/---
-- ==== Sys2Proof/Machine/Flags.lean ====
section
/-! DEFINITION. The Event Unit: flags, masks, the interrupt line, and the fifteen counters (chapter 10). -/

namespace Sys2Proof.Machine

/-- The sixteen events (R191). -/
inductive Event where
  | epochDurable
  | markLost
  | markDropped
  | gapOpened
  | stagingHigh
  | storeLow
  | storeFull
  | linkError
  | linkFault
  | stallTimeout
  | fenceTimeout
  | voidRecorded
  | voidLate
  | extentNotify
  | configRefused
  | commandDone
  deriving DecidableEq, Repr

/-- The number of an event, its bit in the masks (R190, R191). -/
def eventNumber : Event → Nat
  | .epochDurable => 0
  | .markLost => 1
  | .markDropped => 2
  | .gapOpened => 3
  | .stagingHigh => 4
  | .storeLow => 5
  | .storeFull => 6
  | .linkError => 7
  | .linkFault => 8
  | .stallTimeout => 9
  | .fenceTimeout => 10
  | .voidRecorded => 11
  | .voidLate => 12
  | .extentNotify => 13
  | .configRefused => 14
  | .commandDone => 15

/-- The bit of an event in a mask (R190). -/
def eventBit (e : Event) : Half := 1#16 <<< eventNumber e

/-- The cause of an event is met if `c` holds: its flag then becomes set if its enable is set (R191). -/
def raiseIf (c : Bool) (e : Event) (s : State) : State :=
  { s with events.flags := s.events.flags ||| (if c then eventBit e &&& s.events.enables else 0) }

/-- The cause of an event is met (R191). -/
def raise (e : Event) (s : State) : State := raiseIf true e s

/-- A write to the flag word clears each flag whose bit is 1 (R192). -/
def clearFlags (v : Half) (s : State) : State := { s with events.flags := s.events.flags &&& ~~~v }

/-- A write to the force word sets each flag whose bit is 1 and whose enable is set (R194). -/
def forceFlags (v : Half) (s : State) : State :=
  { s with events.flags := s.events.flags ||| (v &&& s.events.enables) }

/-- A write to the enables replaces the mask (R193). -/
def setEnables (v : Half) (s : State) : State := { s with events.enables := v }

/-- A write to the line enables replaces the mask (R193). -/
def setLineEnables (v : Half) (s : State) : State := { s with events.lineEnables := v }

/-- The asserting set (R195). -/
def assertingSet (s : State) : Half := s.events.flags &&& s.events.enables &&& s.events.lineEnables

/-- IRQn is driven low exactly while the asserting set is not empty (R195). -/
def irqLow (s : State) : Bool := assertingSet s != 0

/-- The fifteen counters, in the order of the table of R198. -/
inductive Counter where
  | capturedWrites
  | capturedBytes
  | gapRecords
  | lostWrites
  | lostBytes
  | voids
  | voidsLate
  | marksLost
  | crossing
  | blocksSealed
  | blocksAccepted
  | commits
  | linkErrors
  | retries
  | mgmtBadFrames
  deriving DecidableEq, Repr

/-- The place of a counter in the table of R198, and its word from 0x0050 on (R204). -/
def counterIndex : Counter → Fin 15
  | .capturedWrites => 0
  | .capturedBytes => 1
  | .gapRecords => 2
  | .lostWrites => 3
  | .lostBytes => 4
  | .voids => 5
  | .voidsLate => 6
  | .marksLost => 7
  | .crossing => 8
  | .blocksSealed => 9
  | .blocksAccepted => 10
  | .commits => 11
  | .linkErrors => 12
  | .retries => 13
  | .mgmtBadFrames => 14

/-- A 32-bit count raised by n, holding at its maximum (R198). -/
def saturate (a : Word) (n : Nat) : Word := BitVec.ofNat 32 (min (a.toNat + n) 4294967295)

/-- The value of a counter. -/
def counterValue (c : Counter) (s : State) : Word := s.counters[counterIndex c]

/-- A counter is increased by n in the happening of its cause (R198). -/
def bump (c : Counter) (n : Nat) (s : State) : State :=
  { s with counters := s.counters.set (counterIndex c) (saturate (counterValue c s) n) }

/-- A write of any value to a counter clears it (R198). -/
def clearCounter (i : Fin 15) (s : State) : State := { s with counters := s.counters.set i 0 }

/-- SOFT_RESET clears every event flag and sets every counter to 0 (R187, R197, R199). -/
def clearEvents (s : State) : State :=
  { s with events.flags := 0, counters := Vector.replicate 15 0 }

end Sys2Proof.Machine
end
\---
[WHAT TO WORK ON]
The records shown above must be returned in full, exactly as written.

[OUTPUT FOR THIS EXERCISE]
-- ==== Sys2Proof/Machine/Flags.lean ====
section
/-! DEFINITION. The Event Unit: flags, masks, the interrupt line, and the fifteen counters (chapter 10). -/

namespace Sys2Proof.Machine

/-- The sixteen events (R191). -/
inductive Event where
  | epochDurable
  | markLost
  | markDropped
  | gapOpened
  | stagingHigh
  | storeLow
  | storeFull
  | linkError
  | linkFault
  | stallTimeout
  | fenceTimeout
  | voidRecorded
  | voidLate
  | extentNotify
  | configRefused
  | commandDone
  deriving DecidableEq, Repr

/-- The number of an event, its bit in the masks (R190, R191). -/
def eventNumber : Event → Nat
  | .epochDurable => 0
  | .markLost => 1
  | .markDropped => 2
  | .gapOpened => 3
  | .stagingHigh => 4
  | .storeLow => 5
  | .storeFull => 6
  | .linkError => 7
  | .linkFault => 8
  | .stallTimeout => 9
  | .fenceTimeout => 10
  | .voidRecorded => 11
  | .voidLate => 12
  | .extentNotify => 13
  | .configRefused => 14
  | .commandDone => 15

/-- The bit of an event in a mask (R190). -/
def eventBit (e : Event) : Half := 1#16 <<< eventNumber e

/-- The cause of an event is met if `c` holds: its flag then becomes set if its enable is set (R191). -/
def raiseIf (c : Bool) (e : Event) (s : State) : State :=
  { s with events.flags := s.events.flags ||| (if c then eventBit e &&& s.events.enables else 0) }

/-- The cause of an event is met (R191). -/
def raise (e : Event) (s : State) : State := raiseIf true e s

/-- A write to the flag word clears each flag whose bit is 1 (R192). -/
def clearFlags (v : Half) (s : State) : State := { s with events.flags := s.events.flags &&& ~~~v }

/-- A write to the force word sets each flag whose bit is 1 and whose enable is set (R194). -/
def forceFlags (v : Half) (s : State) : State :=
  { s with events.flags := s.events.flags ||| (v &&& s.events.enables) }

/-- A write to the enables replaces the mask (R193). -/
def setEnables (v : Half) (s : State) : State := { s with events.enables := v }

/-- A write to the line enables replaces the mask (R193). -/
def setLineEnables (v : Half) (s : State) : State := { s with events.lineEnables := v }

/-- The asserting set (R195). -/
def assertingSet (s : State) : Half := s.events.flags &&& s.events.enables &&& s.events.lineEnables

/-- IRQn is driven low exactly while the asserting set is not empty (R195). -/
def irqLow (s : State) : Bool := assertingSet s != 0

/-- The fifteen counters, in the order of the table of R198. -/
inductive Counter where
  | capturedWrites
  | capturedBytes
  | gapRecords
  | lostWrites
  | lostBytes
  | voids
  | voidsLate
  | marksLost
  | crossing
  | blocksSealed
  | blocksAccepted
  | commits
  | linkErrors
  | retries
  | mgmtBadFrames
  deriving DecidableEq, Repr

/-- The place of a counter in the table of R198, and its word from 0x0050 on (R204). -/
def counterIndex : Counter → Fin 15
  | .capturedWrites => 0
  | .capturedBytes => 1
  | .gapRecords => 2
  | .lostWrites => 3
  | .lostBytes => 4
  | .voids => 5
  | .voidsLate => 6
  | .marksLost => 7
  | .crossing => 8
  | .blocksSealed => 9
  | .blocksAccepted => 10
  | .commits => 11
  | .linkErrors => 12
  | .retries => 13
  | .mgmtBadFrames => 14

/-- A 32-bit count raised by n, holding at its maximum (R198). -/
def saturate (a : Word) (n : Nat) : Word := BitVec.ofNat 32 (min (a.toNat + n) 4294967295)

/-- The value of a counter. -/
def counterValue (c : Counter) (s : State) : Word := s.counters[counterIndex c]

/-- A counter is increased by n in the happening of its cause (R198). -/
def bump (c : Counter) (n : Nat) (s : State) : State :=
  { s with counters := s.counters.set (counterIndex c) (saturate (counterValue c s) n) }

/-- A write of any value to a counter clears it (R198). -/
def clearCounter (i : Fin 15) (s : State) : State := { s with counters := s.counters.set i 0 }

/-- SOFT_RESET clears every event flag and sets every counter to 0 (R187, R197, R199). -/
def clearEvents (s : State) : State :=
  { s with events.flags := 0, counters := Vector.replicate 15 0 }

end Sys2Proof.Machine
end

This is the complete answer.